▶ _Task prompt_
Each line in the records below that has the word "latVfp" should be copied.

** Stored data follows **

-- ==== Sys2Proof/Machine/Flags.lean ====
section
/-! DEFINITION. Conditions and flags: latencies (Table 01.1), integer compares (R180), floating-point flags (R70, R175), the
division-by-zero trap (R66, R179, R184), and the failure flag of remote items (R135). -/

namespace Sys2Proof.Machine

/-! Table 01.1. -/
def latScalar : Nat := 2
def latVint (g : Gang) : Nat := if g.region.isSome then 4 else 8
def latVfp (g : Gang) : Nat := if g.region.isSome then 6 else 10
def latF64 (g : Gang) : Nat := if g.region.isSome then 12 else 16
/-- The latency of an FMTW (R189). -/
def latFmt (g : Gang) (w : BitVec 2) : Nat := if w == 1 then latF64 g else latVfp g

/-- The integer conditions on `w`-bit operands (R180). -/
def icond (c : ICond) (w a b : Nat) : Bool :=
  let sa := readInt true w a
  let sb := readInt true w b
  match c with
  | .eq => a == b
  | .ne => a != b
  | .lt => sa < sb
  | .le => sa ≤ sb
  | .gt => sa > sb
  | .ge => sa ≥ sb
  | .ltu => a < b
  | .leu => a ≤ b
  | .gtu => a > b
  | .geu => a ≥ b

/-- The mask a scalar compare writes (R180). -/
def condMask (b : Bool) : W32 := if b then 0xFFFFFFFF else 0

/-- The FPSTAT bits of a list of results, as one write (R70, R175). -/
def fpFlags (fs : List (BitVec 5)) : List Wr :=
  let f := fs.foldl (· ||| ·) 0
  if f == 0 then [] else [.fpOr f]

/-- TRAPEN.IDZ, TRAPEN.OOR, TRAPEN.FAB (Table 09.9). -/
def Gang.idz (g : Gang) : Bool := g.trapen.getLsbD 0
def Gang.oorTrap (g : Gang) : Bool := g.trapen.getLsbD 1

/-- GSTAT bits (Table 09.8). -/
def gsKEYMIX : BitVec 4 := 1
def gsDRAFTOOR : BitVec 4 := 2
def gsFABERR : BitVec 4 := 4
def gsVMISS : BitVec 4 := 8

def causeIDZ : BitVec 8 := 1
def causeOOR : BitVec 8 := 2
def causeBRK : BitVec 8 := 3
def causeTRAPI : BitVec 8 := 4
def causeSPLITOVF : BitVec 8 := 8
def causeBARDIV : BitVec 8 := 9
def causeREGOVF : BitVec 8 := 10
def causeFABRIC : BitVec 8 := 11

/-- A gang's remote item has completed with FABRIC: the sticky bit, and the flag it carried, for the trap that a WAIT on it takes whenever
TRAPEN.FAB is set by then (R135). -/
def Gang.fabricFail (g : Gang) (setf : BitVec 4) : Gang :=
  { g with gstat := g.gstat ||| gsFABERR, fab := if setf.toNat < 12 then g.fab ||| (1#12 <<< setf.toNat) else g.fab }

/-- The same, for the gang of an operation that may have ended. -/
def State.fabricFail (s : State) (uid : Nat) (setf : BitVec 4) : State := s.onGang uid fun g => g.fabricFail setf

end Sys2Proof.Machine
end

** End of Stored data **

▶ _Task response_
def latVfp (g : Gang) : Nat := if g.region.isSome then 6 else 10
def latFmt (g : Gang) (w : BitVec 2) : Nat := if w == 1 then latF64 g else latVfp g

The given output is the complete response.